Анжела уставилась на него. Плохие новости? Берега реки обрушились? Вездеход утонул в грязи?
И лишь увидев его глаза, в которых светилось сострадание, она все поняла. Сердце ее сжалось.
— Уинстон… — хрипло прошептала она. Его губы скривились.
— Боюсь, что да.
Она прижала ко рту сжатые кулачки.
— О нет!
— Что толку говорить, — сердито возразил Фил. — Он пытался ввести лодку в бухту. Похоже, она перевернулась. Мы вытащили его к вечеру. Он, должно быть, сразу утонул. Мне очень жаль, Анжела.
Она была в шоке.
— Благодарю вас. Я уверена, вы сделали все, что могли.

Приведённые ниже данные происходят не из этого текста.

-- ==== Sys2Proof/Tests/Slice0.lean ====
section
/-!
SUPPORT. Tests: worked examples of the spec, small commands, the ill-formed commands that each check refuses, and for each statement of
Certificates/Slice0/Obligations.lean states and operands that meet its hypotheses together.
-/

open Sys2Proof Sys2Proof.Machine

set_option linter.unusedVariables false

/-! ### States for tests -/

/-- A module that runs, all registers at their reset values. -/
def wRun : State := { State.reset with rst := { State.reset.rst with hold := .run } }

def allRegs : List RegInfo := regsCtl ++ regsRst ++ regsCare ++ regsSec ++ regsThm ++ regsCal ++ regsTime ++ regsPers ++ regsFabTile ++ regsFab ++ regsView ++ regsIntk ++ regsTdec ++ regsLzc ++ regsComp ++ regsBlt ++ regsPseq ++ regsRail ++ regsLane ++ regsMemC ++ regsMem ++ regsPair ++ regsArray ++ regsHost ++ regsEth ++ regsDprx ++ regsDptx ++ regsPrev ++ regsTeph

def rnd (seed n : Nat) : Nat := ((seed * 6364136223846793005 + 1442695040888963407) % 2^64 / 2^20) % n

def wInfo (off : Nat) : RegInfo := ((regAt off).map (fun p => p.1)).getD ⟨"", 0, 0, 0, 0, 0, 0, 0, 0, 0, 0, 0, 0, .one, 0, .const, .no, 0, 0⟩

def dummyOffer (n : Nat) : Offer := ⟨n, 5, 1, 0, 0, false, false, 0, 0, 0, .val 0, false⟩

def wBaseline : List Byte :=
  let e (typ off : Nat) : List Byte := Word.toLe 4 typ ++ Word.toLe 4 off ++ List.replicate 8 0
  let place := Word.toLe 2 384 ++ Word.toLe 2 16 ++ Word.toLe 2 16 ++ Word.toLe 2 0 ++ (List.range 384).flatMap (fun i => Word.toLe 4 i) ++ (List.range 16).flatMap (fun i => Word.toLe 2 (384 + i))
  let need := Word.toLe 4 0 ++ Word.toLe 4 1024 ++ Word.toLe 4 4320 ++ Word.toLe 2 44 ++ Word.toLe 2 1 ++ Word.toLe 4 0
  List.replicate 8 0 ++ Word.toLe 8 0x0000096000000001 ++ Word.toLe 8 0x3FFFFFFFFFF ++ Word.toLe 2 0x7F ++ Word.toLe 1 2 ++ Word.toLe 1 0xF ++ Word.toLe 4 0 ++ Word.toLe 8 7 ++
    Word.toLe 1 4 ++ List.replicate 23 0 ++ e 1 0x780 ++ e 5 0x80 ++ e 6 0x6C0 ++ e 7 0x700 ++ place ++ List.replicate (0x6C0 - 0x80 - 1576) 0 ++ need ++ List.replicate 300 0

def wFile : List (Nat × Nat) := [(0x28, 4), (0x40, 1), (0x44, 0x3000), (0x50, 2), (0x54, 0x2000), (0x60, 3), (0x64, 0x8000), (0x70, 5), (0x74, 0x2100),
  (0x2000, 2), (0x2008, 0x01000001), (0x200C, 0x00030000), (0x2010, 0x00020000), (0x2014, 0x00010001),
  (0x2100, 0x00010002), (0x2104, 100), (0x2108, 5), (0x210C, 6), (0x2110, 9)]

/-- A state whose slot 0 holds a small personality: functions 0 and 1 on tiles 5 and 6, spare 9. -/
def wBase (s : State) (extra : List (Nat × Nat)) : State :=
  let s1 := (((s.put R.MEM_SIZE 0).put R.PERS_STATE_ACTIVE_SLOT 0).put R.PERS_STATE_ACTIVE_VALID 1)
  let s2 : State := { s1 with dram := [], pers := { s1.pers with act := [(0, 5), (1, 6)] }, fab := ⟨[], [], [], [], [], [], []⟩ }
  (wFile ++ extra).foldl (fun t p => t.writeLe p.1 4 p.2) s2

/-- A plane of slot 0 with a CONFIG, a program, a dispatch table, route ports and input ports. -/
def wPlane (config prog table : List Nat) (outs : List RoutePort) (ins : List Nat) : Plane := ⟨0, 0, 0, config, prog, [], table, outs, ins⟩

/-- Tile 5 active under `p` with one thread at pc 0, which has the registers `regs`, and one that waits for a lane. -/
def wTileP (s : State) (p : Plane) (regs : List Nat) : State :=
  { (s.put R.PERS_STATE_ACTIVE_SLOT 0) with fab := ⟨[(5, { idleTile with active := some p, threads := [(2, ⟨0, regs, false, 0⟩), (4, ⟨9, [], true, 1⟩)] })], [], [], [], [], [], []⟩ }

/-- Tile 5 active with one thread at pc 0 that stands at instruction `w`; CONFIG words 8 to 15 are constants. -/
def wThreadPlane (w : Nat) : Plane := wPlane [255, 3, 4000, 2, 1, 8, 0, 0, 3, 0xABCD1234, 5, 9] [w] [] [⟨8, 6, 3, 1⟩, ⟨9, 0xFFF0, 0, 0⟩] [3]

def wThread (s : State) (w : Nat) (regs : List Nat) : State := wTileP s (wThreadPlane w) regs

def wRegs (k : Nat) : List Nat := (List.range 32).map (fun i => (i * 0x12345679 + k * 7 + 1) % 2 ^ 32)

def wb (n v : Nat) : List Byte := Word.toLe n v
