-- ==== Sys2Proof/Machine/State.lean ====
section
/-! DEFINITION. The state of one core (R29), plain data; locations; why a step can stop; reset (R25). -/

namespace Sys2Proof.Machine

/-- A reaction function as plain data: a finite table of answers, and the code of a free function of `Config`
that answers every input the table does not list. Every deterministic device function is one of these (an
empty table and a code); a table lets a run with a concrete device be written out (log entry 2). -/
structure Handler (ι ρ : Type) where
  table : List (ι × ρ)
  code  : Nat
  deriving DecidableEq, Repr

/-- A device record (R50), each capability optional. It is configuration: no rule changes it (R24). The
device's own state stands in `State.dev`. -/
structure Device where
  /-- The claimed closed interval of word addresses, `lo ≤ hi`, if it claims one (R49). -/
  range      : Option (Word × Word)
  /-- Reaction to (devstate, addr, v) after a write in the range. -/
  onSet      : Option (Handler (DevState × Word × Word) Reaction)
  /-- Reaction to (devstate, addr, v) after a read in the range. -/
  onGet      : Option (Handler (DevState × Word × Word) Reaction)
  /-- Reaction to (devstate, registers, mem) in an HWI dispatch. -/
  interrupt  : Option (Handler (DevState × RegFile × Memory) DispatchReaction)
  /-- Reaction to (devstate, mem) when the external scheduler ticks it. -/
  tick       : Option (Handler (DevState × Memory) Reaction)
  descriptor : Descriptor
  deriving DecidableEq, Repr

/-- The diagnostic event `InvalidInstruction(addr, word)` of R126, R230. -/
structure Diag where
  addr : Word
  word : Word
  deriving DecidableEq, Repr

/-- The state tuple of R29, with the registry DEVICES (R24) and the list of diagnostics emitted so far
(the model's own field: log entry 6). -/
structure State where
  /-- General registers A B C X Y Z I J (R11). -/
  x       : Regs
  /-- Stack pointer (R13). -/
  sp      : Word
  /-- Program counter (R14). -/
  pc      : Word
  /-- Overflow, carry, extend (R15). -/
  ex      : Word
  /-- Interrupt address (R17). -/
  ia      : Word
  /-- Interrupt queue, oldest first (R18). -/
  irqq    : List Word
  /-- Interrupt-queueing flag (R19). -/
  iaq     : Bool
  /-- Skip state (R20). -/
  skip    : Bool
  /-- Run flag (R21). -/
  running : Bool
  /-- Cycle counter, unbounded (R22). -/
  cycles  : Nat
  /-- Memory (R23). -/
  mem     : Memory
  /-- Each device's own state, by device number (R24). -/
  dev     : List DevState
  /-- The Device Registry, by device number; configuration (R24, R50). -/
  devices : List Device
  /-- Diagnostics emitted, oldest first (R230); read by no rule. -/
  diags   : List Diag
  deriving DecidableEq, Repr

/-- A storage location, the resolver's result (00_scope.md section 6, R26). -/
inductive Loc where
  | reg (r : Reg)
  | sp
  | pc
  | ex
  | mem (addr : Word)
  | lit (v : Word)
  deriving DecidableEq, Repr

/-- The position of an operand, which decides what code 0x18 means (R83). -/
inductive Pos where
  | asA
  | asB
  deriving DecidableEq, Repr

/-- Which notification a memory transaction makes: `onGet` after a read, `onSet` after a write (R45, R46). -/
inductive Access where
  | get
  | set
  deriving DecidableEq, Repr

/-- The points at which the spec gives the machine no next state. -/
inductive Fault where
  /-- Raised by INT and by a device's request when 256 messages already wait (R237, U5). Safe: the spec gives
  no successor state. -/
  | interruptQueueOverflow
  /-- Raised by HWQ and HWI with a device number that names no device (R217, R219, U2). Safe: the spec gives no
  successor state. -/
  | noSuchDevice (n : Word)
  /-- Raised by `step` when `running` = 0: "the core has no step" (R101). It is the terminal state of U18, not
  an error of the program; safe, as nothing is claimed of a next state (log entry 5). -/
  | notRunning
  deriving DecidableEq, Repr

/-- What is turned away. -/
inductive Refusal where
  /-- Raised by an arm of `exec` whose instruction has no meaning yet; no arm raises it now. Safe. -/
  | notModelled (mnemonic : String)
  /-- Raised by `State.construct`: an image of more than 65536 words; "the machine is not constructed" (R262).
  Safe. -/
  | imageTooLong
  /-- Raised by `State.construct`: more than 65535 devices (R214). Safe. -/
  | tooManyDevices
  /-- Raised by `State.construct`: a claimed range with `lo > hi` (R49). Safe. -/
  | illegalRange
  /-- Raised by the environment's `tick k` where device `k` has no tick capability: there is no such move
  (R53). Safe. -/
  | noTick
  deriving DecidableEq, Repr

/-- The state right after reset with the default parameters, DEVICES and IMAGE empty (R25, R260, R261, D27). -/
def State.reset : State where
  x       := ⟨0, 0, 0, 0, 0, 0, 0, 0⟩
  sp      := 0
  pc      := 0
  ex      := 0
  ia      := 0
  irqq    := []
  iaq     := false
  skip    := false
  running := true
  cycles  := 0
  mem     := []
  dev     := []
  devices := []
  diags   := []

end Sys2Proof.Machine
end

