-- ==== Sys2Proof/Laws/Memory.lean ====
section
/-! SUPPORT. The laws of the raw memory: read after write, and the canonical form every operation keeps. -/

namespace Sys2Proof.Memory

theorem lookup_insert_ne (m : Memory) {a b : Nat} (v : Word) (h : b ≠ a) :
    (Memory.insert m a v).lookup b = m.lookup b := by
  induction m with
  | nil =>
    simp only [Memory.insert]
    split <;> simp [Memory.lookup, Ne.symm h]
  | cons c m ih =>
    obtain ⟨k, w⟩ := c
    simp only [Memory.insert]
    split
    · split <;> simp [Memory.lookup, Ne.symm h]
    · split
      · subst_vars
        split <;> simp [Memory.lookup, Ne.symm h]
      · simp [Memory.lookup, ih]

/-- A write leaves every other address alone, whatever the form of the list. -/
theorem read_write_ne (m : Memory) {a b : Word} (v : Word) (h : b ≠ a) : (m.write a v).read b = m.read b :=
  lookup_insert_ne m v (fun e => h (BitVec.eq_of_toNat_eq e))

theorem lookup_of_lt {m : Memory} {lo a : Nat} (h : m.wfFrom lo = true) (ha : a < lo) : m.lookup a = 0 := by
  induction m generalizing lo with
  | nil => rfl
  | cons c m ih =>
    obtain ⟨k, w⟩ := c
    simp only [Memory.wfFrom, Bool.and_eq_true, decide_eq_true_eq] at h
    simp only [Memory.lookup, show k ≠ a by omega, if_false]
    exact ih h.2 (by omega)

theorem lookup_insert_same {m : Memory} {lo : Nat} (a : Nat) (v : Word) (h : m.wfFrom lo = true) :
    (Memory.insert m a v).lookup a = v := by
  induction m generalizing lo with
  | nil =>
    simp only [Memory.insert]
    split <;> simp_all [Memory.lookup]
  | cons c m ih =>
    obtain ⟨k, w⟩ := c
    simp only [Memory.wfFrom, Bool.and_eq_true, decide_eq_true_eq] at h
    obtain ⟨⟨⟨h1, h2⟩, h3⟩, h4⟩ := h
    simp only [Memory.insert]
    split
    · rename_i hlt
      split
      · rename_i hv
        simp only [Memory.lookup, show k ≠ a by omega, if_false, hv]
        exact lookup_of_lt h4 (by omega)
      · simp [Memory.lookup]
    · split
      · rename_i heq
        split
        · rename_i hv
          rw [hv]
          exact lookup_of_lt h4 (by omega)
        · simp [Memory.lookup]
      · rename_i hne
        simp only [Memory.lookup, Ne.symm hne, if_false]
        exact ih h4

/-- A read after a write to the same address gives the value written. -/
theorem read_write_same {m : Memory} (a v : Word) (h : m.wf = true) : (m.write a v).read a = v :=
  lookup_insert_same a.toNat v h

theorem wfFrom_insert {m : Memory} {lo a : Nat} (v : Word) (h : m.wfFrom lo = true) (ha : lo ≤ a)
    (hm : a < Config.memWords) : (Memory.insert m a v).wfFrom lo = true := by
  induction m generalizing lo with
  | nil =>
    simp only [Memory.insert]
    split <;> simp_all [Memory.wfFrom]
  | cons c m ih =>
    obtain ⟨k, w⟩ := c
    have h0 := h
    simp only [Memory.wfFrom, Bool.and_eq_true, decide_eq_true_eq] at h
    obtain ⟨⟨⟨h1, h2⟩, h3⟩, h4⟩ := h
    simp only [Memory.insert]
    split
    · rename_i hlt
      split
      · exact h0
      · rename_i hv
        simp only [Memory.wfFrom, Bool.and_eq_true, decide_eq_true_eq]
        exact ⟨⟨⟨ha, hm⟩, hv⟩, ⟨⟨⟨by omega, h2⟩, h3⟩, h4⟩⟩
    · split
      · rename_i heq
        split
        · cases m with
          | nil => rfl
          | cons d m =>
            obtain ⟨k', w'⟩ := d
            simp only [Memory.wfFrom, Bool.and_eq_true, decide_eq_true_eq] at h4 ⊢
            exact ⟨⟨⟨by omega, h4.1.1.2⟩, h4.1.2⟩, h4.2⟩
        · rename_i hv
          simp only [Memory.wfFrom, Bool.and_eq_true, decide_eq_true_eq]
          exact ⟨⟨⟨ha, hm⟩, hv⟩, heq ▸ h4⟩
      · rename_i hne
        simp only [Memory.wfFrom, Bool.and_eq_true, decide_eq_true_eq]
        exact ⟨⟨⟨h1, h2⟩, h3⟩, ih h4 (by omega)⟩

/-- A raw store keeps the canonical form. -/
theorem wf_write {m : Memory} (a v : Word) (h : m.wf = true) : (m.write a v).wf = true :=
  wfFrom_insert v h (Nat.zero_le _) a.isLt

/-- Raw stores keep the canonical form. -/
theorem wf_writeAll {m : Memory} (ws : List (Word × Word)) (h : m.wf = true) : (m.writeAll ws).wf = true := by
  induction ws generalizing m with
  | nil => exact h
  | cons c ws ih => exact ih (wf_write c.1 c.2 h)

/-- The empty memory is in canonical form and reads as 0 everywhere. -/
theorem wf_nil : Memory.wf [] = true := rfl

@[simp] theorem read_nil (a : Word) : Memory.read [] a = 0 := rfl

end Sys2Proof.Memory
end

Ее голос звучал очень вежливо.
Фил, казалось, еще больше помрачнел. Он взял ее за плечи и впился в нее взглядом, затем погладил по шее, отбросив несколько прядей, выбившихся из-под эластичных ленточек, подаренных Региной.
— Не будьте такой сдержанной. Плачьте. Кричите на меня, — хрипло потребовал он. — Делайте что угодно, но дайте выход чувствам, не подавляйте их.
Анжела покачала головой. Она не знала, что сказать. Она даже не понимала, какие испытывает чувства. Что-то вроде застывшего замешательства.
— Скажите что-нибудь, — ласково попросил он. Что бы вы обо мне ни думали, сейчас не время сдерживаться.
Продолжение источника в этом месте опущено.